Geoff Moore pointed out in the original Crossing the Chasm (1991) that companies win that put forward the best "whole product" image to customers, i.e. a core product and all its complements. SAP presumably already dominates the Fortune 1000. How would they grow their R3 business? Well, they could go after the middle-tier businesses, but those customers may not want to pay the Oracle/Microsoft/IBM tax for the relational database to run R3. So SAP gave them one for free. R3 is core. A database is a complement. Of course, SAP didn't want to go into the database business (free binary only product with a large margin-eating support business), nor did they want to simply give away a 20 million dollar investment by publishing the source in such a way their competitors might be able to use it.
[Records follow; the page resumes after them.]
/-- 42_response_encoder.md R173: `ENC_ERR`. -/
def Obligations.EncErrWritesTheMessage : Prop :=
  ∀ (s : State) (ec : Byte), configLegal s.cfg = true →
    ∃ (t : State) (c : Byte), exec (.encErr ec) s = .next t ∧
      t = { s with mb := t.mb, msize := some .three } ∧
      c.toNat = min ec.toNat 2 ∧
      Memory.readList t.mb 0 3 = some [0x03#8, c, 0x03#8 ^^^ c] ∧
      ∀ a, 3 ≤ a → Memory.read t.mb a = Memory.read s.mb a

/-- 42_response_encoder.md R176: every message written satisfies the checksum law, begins with a response's identifier, and has
the length of its identifier. That the response rows encode too is the model's choice (log 10, DESIGN CHOICE). -/
def Obligations.EncodedMessagesMeetTheChecksumLaw : Prop :=
  ∀ (i : Instr) (s t : State), ownsBuffer i = true → exec i s = .next t →
    ∃ (size : MsgSize) (ident : Byte) (rest : List Byte), t.msize = some size ∧
      Memory.readList t.mb 0 (sizeBytes size) = some (ident :: rest) ∧
      rest.foldl (· ^^^ ·) ident = 0#8 ∧
      ((ident = 0x01#8 ∧ sizeBytes size = 12) ∨ (ident = 0x02#8 ∧ sizeBytes size = 4) ∨
        (ident = 0x03#8 ∧ sizeBytes size = 3))

/-- 20_memory.md R52, 30_encoding.md R78: a reader of the wire reassembles each int16 field of the Temperature response, at
offsets 2, 4, 6 and 9, as the value that was encoded. -/
def Obligations.TemperatureFieldsReadBack : Prop :=
  ∀ (s t : State) (st : Byte) (a0 a1 a2 : Bool) (p0 p1 p2 avg : Temp),
    exec (.encTemp st a0 a1 a2 p0 p1 p2 avg) s = .next t →
    ∀ (k : Nat) (v : Temp), (k, v) ∈ [(2, p0), (4, p1), (6, p2), (9, avg)] →
      ∃ lo hi : Byte, Memory.read t.mb k = some lo ∧ Memory.read t.mb (k + 1) = some hi ∧
        (BitVec.ofNat 16 (lo.toNat ||| hi.toNat <<< 8)).toInt = v.toInt

/-- 42_response_encoder.md R175: the encoders are functions of their operands alone: from any two states under legal
configurations they leave the same `MSIZE` and the same message. That the response rows encode too is the model's choice (log 10,
DESIGN CHOICE). -/
def Obligations.EncodersReadNoState : Prop :=
  ∀ (i : Instr) (s s' t : State), ownsBuffer i = true → configLegal s'.cfg = true → exec i s = .next t →
    ∃ t', exec i s' = .next t' ∧ t'.msize = t.msize ∧ bufferedMessage t' = bufferedMessage t

/-- 42_response_encoder.md R174: `SEND`. -/
def Obligations.SendAppendsTheMessage : Prop :=
  ∀ s : State, configLegal s.cfg = true →
    (∀ size bytes, s.msize = some size → Memory.readList s.mb 0 (sizeBytes size) = some bytes →
      exec .send s = .next { s with tx := s.tx ++ bytes }) ∧
    (s.msize = none → exec .send s = .fault .sendUnwritten) ∧
    (∀ t, exec .reset s = .next t → ∀ bytes u, bufferedMessage s = some bytes → exec .send t = .next u →
      u.tx = s.tx ++ bytes)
So they put it out under the most business conservative free and open source software license available, and made a good PR statement at the same time.
MySQL was the perfect company to pick up the community development issues as they would be able to (hopefully) turn those MaxDB users into paying customers of MySQL over time as MySQL evolved in functionality, and they themselves were comfortable building a business around free software and the GPL. Indeed, this would be introducing them to a whole new class of small enterprise customers.
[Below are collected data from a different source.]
/-- The message of V-EN-10, and its neighbour with a reserved flag bit set (R75). -/
theorem test_decode_rsp_system_status :
    decodeTableWord 32 0b00000010_00000001_00000110_00000101 = some (.rspSystemStatus 1#8 false true true 0x05#8) ∧
    decodeTableWord 32 0b00000010_00000001_00001110_00000101 = none := by decide

theorem test_decode_rsp_error :
    decodeTableWord 24 0b00000011_00000001_00000010 = some (.rspError 0x01#8 0x02#8) := by decide

/-- V-IF-1: bit 3 of the command word; and each higher reserved bit. -/
theorem test_reserved_bits_refused :
    refusalOf (step (given (.command 0x08))) = some .badCommand ∧
    refusalOf (step (given (.command 0x10))) = some .badCommand ∧
    refusalOf (step (given (.command 0x20))) = some .badCommand ∧
    refusalOf (step (given (.command 0x40))) = some .badCommand ∧
    refusalOf (step (given (.command 0x87))) = some .badCommand := by decide

/-- Log 14: the block emits no message of these bytes (R70, R71, R79). -/
theorem test_bad_message_refused :
    refusalOf (step (given (.response [0x05#8, 0x00#8, 0x05#8]))) = some .badMessage ∧
    refusalOf (step (given (.response [0x02#8, 0x00#8, 0x08#8, 0x0A#8]))) = some .badMessage ∧
    refusalOf (step (given (.response [0x03#8, 0x00#8]))) = some .badMessage := by decide

/-- V-RR-3 and V-RR-19 as received bytes: a bad checksum frames, and a stray byte after a request loses it (R81). -/
theorem test_received_bytes_are_processed :
    (nextState (step (given (.request [(0x04#8, 1000), (0x00#8, 1001), (0x05#8, 1002)])))).map
      (fun s => (s.rs, s.results)) =
      some (.done, [.reqAvail false, .reqAvail false, .reqAvail true]) ∧
    (nextState (step (given (.request [(0x04#8, 0), (0x00#8, 0), (0x04#8, 0), (0xAA#8, 5)])))).map
      (fun s => (s.rs, s.t0)) = some (.start, some 5) := by decide

/-- R207: a malformed command word ends the run there; what was returned before it stays. -/
theorem test_observation_of_a_refused_run :
    observeRun Config.ofVectors [.command 0x02, .command 0x08, .command 0x02] =
      { ending := .refused .badCommand, results := [.data false .unknown], tx := [] } := by decide

/-! ### Request Reader (95_test_vectors.md 2.1) -/

/-- V-RR-6, first byte: a stray. -/
theorem test_process_stray :
    exec (.process 0xAA#8 10) State.reset =
      .next { State.reset with t0 := some 10, results := [.reqAvail false] } := by rfl

/-- V-RR-1, third byte. -/
theorem test_process_third_byte :
    exec (.process 0x04#8 1002) (collecting 1000 [0x04#8, 0x00#8]) =
      .next { completed 1000 0x04#8 0x00#8 0x04#8 with results := [.reqAvail true] } := by rfl

/-- V-RR-14, `RESET` of a message in progress. -/
theorem test_reset :
    exec .reset (collecting 0 [0x04#8]) = .next { collecting 0 [0x04#8] with rs := .start, wpos := 0 } := by rfl

/-- V-RR-2; and V-RR-5: the request type is unsigned. -/
theorem test_get_data :
    resultAfter (exec .getData (completed 1000 0x04#8 0x01#8 0x05#8)) = some (.data true .systemStatus) ∧
    resultAfter (exec .getData (completed 0 0x04#8 0xFF#8 0xFB#8)) = some (.data false .unknown) := by decide

/-- V-RR-3 (checksum) and V-RR-16 (not in DONE). -/
theorem test_get_data_fails :
    resultAfter (exec .getData (completed 1000 0x04#8 0x00#8 0x05#8)) = some (.data false .unknown) ∧
    resultAfter (exec .getData State.reset) = some (.data false .unknown) := by decide

/-- V-RR-1 and V-RR-10 as request rows: the third byte comes at elapsed 2, and at elapsed 100. -/
theorem test_req_temperature :
    (nextState (exec (.reqTemperature 1000 1001 1002) State.reset)).map (fun s => (s.rs, s.wpos, s.rxb)) =
      some (.done, 3, [(0, 0x04#8), (1, 0x00#8), (2, 0x04#8)]) ∧
    (nextState (exec (.reqTemperature 1000 1099 1100) State.reset)).map (fun s => (s.rs, s.wpos, s.t0)) =
      some (.collect, 1, some 1100) := by decide

/-- V-RR-2 as a request row. -/
theorem test_req_system_status :
    (nextState (exec (.reqSystemStatus 1000 1001 1002) State.reset)).map (fun s => (s.rs, s.rxb, s.results)) =
      some (.done, [(0, 0x04#8), (1, 0x01#8), (2, 0x05#8)], [.reqAvail false, .reqAvail false, .reqAvail true]) := by
  decide

/-! ### Consensus Engine (95_test_vectors.md 2.2) -/

/-- V-VO-3: truncation toward zero, and an invalid sensor shown as 0. -/
theorem test_vote_truncates :
    voteAfter (exec (.vote (valid (-101)) (valid (-100)) (invalid 500)) (withTol 5)) =
      some { status := 0#8, agree0 := true, agree1 := true, agree2 := false, temp0 := 0xFF9B#16, temp1 := 0xFF9C#16,
             temp2 := 0#16, avg := 0xFF9C#16 } := by decide

/-- V-VO-15: a difference of 50 agrees, 51 does not. -/
theorem test_vote_boundary :
    voteAfter (exec (.vote (valid 0) (valid 51) (valid (-50))) (withTol 50)) =
      some { status := 0#8, agree0 := true, agree1 := false, agree2 := true, temp0 := 0#16, temp1 := 51#16,
             temp2 := 0xFFCE#16, avg := 0xFFE7#16 } := by decide

/-! ### Response Encoder and serializer (95_test_vectors.md 2.3) -/

/-- V-EN-7: a clamped ordinal, and the bytes of negative values. -/
theorem test_enc_temp :
    bufferAfter (exec (.encTemp 200#8 true false true 0xFFFF#16 256#16 0xFF00#16 0xFFFE#16) State.reset) =
      some [0x01#8, 0x03#8, 0xFF#8, 0xFF#8, 0x00#8, 0x01#8, 0x00#8, 0xFF#8, 0x05#8, 0xFE#8, 0xFF#8, 0xF8#8] := by
  decide

/-- V-EN-9 and V-EN-10. -/
theorem test_enc_sys :
    bufferAfter (exec (.encSys 9#8 true false true) State.reset) = some [0x02#8, 0x03#8, 0x05#8, 0x04#8] ∧
    bufferAfter (exec (.encSys 1#8 false true true) State.reset) = some [0x02#8, 0x01#8, 0x06#8, 0x05#8] := by
  decide

/-- V-EN-15 and V-EN-13. -/
theorem test_enc_err :
    bufferAfter (exec (.encErr 255#8) State.reset) = some [0x03#8, 0x02#8, 0x01#8] ∧
    bufferAfter (exec (.encErr 0#8) State.reset) = some [0x03#8, 0x00#8, 0x03#8] := by decide

/-- V-EN-17, the first `SEND`. -/
theorem test_send : exec .send encoded = .next { encoded with tx := [0x03#8, 0x01#8, 0x02#8] } := by rfl

/-- V-EN-18. -/
theorem test_send_unwritten : faultOf (exec .send State.reset) = some .sendUnwritten := by decide

/-- The message of V-EN-3, sent. -/
theorem test_rsp_temperature :
    (nextState (exec (.rspTemperature 0x00#8 0xFF9B#16 0xFF9C#16 0x0000#16 true true false 0xFF9C#16 0x66#8)
      State.reset)).map State.tx =
      some [0x01#8, 0x00#8, 0x9B#8, 0xFF#8, 0x9C#8, 0xFF#8, 0x00#8, 0x00#8, 0x03#8, 0x9C#8, 0xFF#8, 0x66#8] := by
  decide

/-- The message of V-EN-12, sent. -/
theorem test_rsp_system_status :
    (nextState (exec (.rspSystemStatus 0x03#8 true true false 0x02#8) State.reset)).map State.tx =
      some [0x02#8, 0x03#8, 0x03#8, 0x02#8] := by decide

/-- The message of V-EX-6, sent. -/
theorem test_rsp_error :
    (nextState (exec (.rspError 0x01#8 0x02#8) State.reset)).map State.tx = some [0x03#8, 0x01#8, 0x02#8] := by decide

/-! ### The table's rows as the first instruction after reset -/

theorem test_first_instruction :
    (nextState (step (State.reset.withFetchWord 8 0x00))).map (fun s => (s.t0, s.results)) =
      some (some 0, [.reqAvail false]) ∧
    (nextState (step (State.reset.withFetchWord 24 0x040004))).map State.rs = some .done ∧
    (nextState (step (State.reset.withFetchWord 24 0x030102))).map State.tx = some [0x03#8, 0x01#8, 0x02#8] := by
  decide

/-- A row is placed where the next step takes it, byte 0 first. -/
theorem test_withFetchWord_places_one :
    (State.reset.withFetchWord 8 0x01).host = [.command 1] ∧
    (State.reset.withFetchWord 32 0x02000705).host = [.response [0x02#8, 0x00#8, 0x07#8, 0x05#8]] := by decide

/-! ### Witnesses: states and operands that meet the hypotheses of the statements -/

/-- Legal configurations: the vectors', and one at every bound of R222. This is all that the statements on the encoders
(`EncTempWritesTheMessage`, `EncSysWritesTheMessage`, `EncErrWritesTheMessage`), the response rows
(`ResponseRowsEncodeAndSend`) and on `VOTE` over all readings (`VoteShowsValidTemperaturesOnly`, `VoteFlagsComeInPairs`,
`VoteTreatsSensorsAlike`) ask of a state. -/
theorem witness_legal_configs : configLegal Config.ofVectors = true ∧ configLegal tight = true := by decide

theorem witness_StepKeepsInvariant :
    MachineInv (given (.command 0x0400)) ∧ ∃ t, step (given (.command 0x0400)) = .next t := ⟨by decide, _, rfl⟩

/-- One run into each reader state, `COLLECT` with one and with two bytes. -/
theorem witness_ReaderInvariantOnEveryRun :
    configLegal Config.ofVectors = true ∧
    (∃ s, runOps [.reset] (State.powerOn Config.ofVectors) = .next s ∧ s.rs = .start) ∧
    (∃ s, runOps [.process 0x04#8 0] (State.powerOn Config.ofVectors) = .next s ∧ s.rs = .collect ∧ s.wpos = 1) ∧
    (∃ s, runOps [.process 0x04#8 0, .process 0x00#8 0] (State.powerOn Config.ofVectors) = .next s ∧
      s.rs = .collect ∧ s.wpos = 2) ∧
    (∃ s, runOps [.reqTemperature 0 0 0] (State.powerOn Config.ofVectors) = .next s ∧ s.rs = .done) :=
  ⟨by decide, ⟨_, rfl, rfl⟩, ⟨_, rfl, rfl, rfl⟩, ⟨_, rfl, rfl, rfl⟩, ⟨_, rfl, rfl⟩⟩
Neither is this IP hostile in the sense of the (mistaken) Microsoft FUD or Agassi's own naive statements in November. This appears to be the mature IP strategy of a large IP savvy organization similar to publishing ahead or setting up patent pickets around one's competitors. This is a company that can clearly see that it will spend its IP strategy dollars on assets it wishes to turn into "legal property" in their core business areas, and not in the complement spaces. This is a strategy worthy of IBM in its moves around standards and open source, understanding that not every asset need be turned into legal property (with those attendant costs, timing, and risks) when they can be used as complements to drive core business revenue streams with customers.
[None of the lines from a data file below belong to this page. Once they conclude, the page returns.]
-- ==== Sys2Proof/Machine/ControlFlow.lean ====
section
/-! DEFINITION. BNE, J, HLT and the unrecognized opcodes (43_control.md, 44_unrecognized.md). -/

namespace Sys2Proof.Machine

/-- BNE (R97). -/
def execBne (rs rt : RegIdx) (imm16 : BitVec 16) (s : State) : StepOutcome :=
  if branchTaken (alu s.draw (s.reg rs) (s.reg rt) .sub) then
    .next (s.setPc (branchTarget s.pc (sext32 imm16)))
  else .next s.advance

/-- Step 1 of the Execution Unit for J: `pc <- x[rs]` (R78). -/
def registerJump (rs : RegIdx) (s : State) : State := s.setPc (s.reg rs)

/-- The Execution Loop's direct-jump rule for a J at address `a`, on the `pc` that step 1 left (R87). -/
def directJump (a imm : Word) (s : State) : State :=
  s.setPc (directTarget (jumpTop s.config.jTopSource a s.pc) imm)

/-- J (R98): the two jump rules in the source's order. In V2 its opcode is unrecognized and the
instruction is a no-op (R69, R100; log entry 8). -/
def execJ (rs : RegIdx) (imm16 : BitVec 16) (s : State) : StepOutcome :=
  match s.config.variant with
  | .v1 => .next (directJump s.pc (sext32 imm16) (registerJump rs s))
  | .v2 => .next s.advance

/-- HLT (R99): the run ends, nothing else changes. -/
def execHlt (s : State) : StepOutcome := .next (s.endRun .halted)

/-- An unrecognized opcode (R100): only the default advance. The value that step 3 computes from `x[rs]` and
`x[rt]` is discarded, so it is no part of the net effect; `executionUnit` computes it. -/
def execUnrecognized (s : State) : StepOutcome := .next s.advance

end Sys2Proof.Machine
end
Which is probably why Agassi's current IP-related comments smack of bad sophistry, or at least demonstrate the need of a mature PR policy to handle the growing problems SAP will face as open source alternatives begin to mature in some of their core business areas. (They first need to learn it's a network and not a stack, and open source isn't eating it's way up the stack.) SAP certainly has challenges to face. But SAP would appear to be presently behaving as Microsoft and Oracle did three and four years ago, using tired naive rhetoric trying to frame a discussion around "property" and "innovation" rather than appreciating that all free and open source software licensing depends first and foremost on strong copyright laws, and innovation happens where you encourage it with little regard for how you license it. Agassi's "we're open source because we share the source" sounds as awkward as early Microsoft Shared Source messaging before Jason Matusow evolved the message over time to the "move to the middle" language.
Maybe that's what SAP needs at this juncture — either an Open Source Officer similar to Simon Phipps (if they're serious about an open source strategy) or at the very least a consummate diplomat similar to Jason Matusow (while they figure out what their strategy needs to be). The current rhetoric seems at odds with the past behaviour.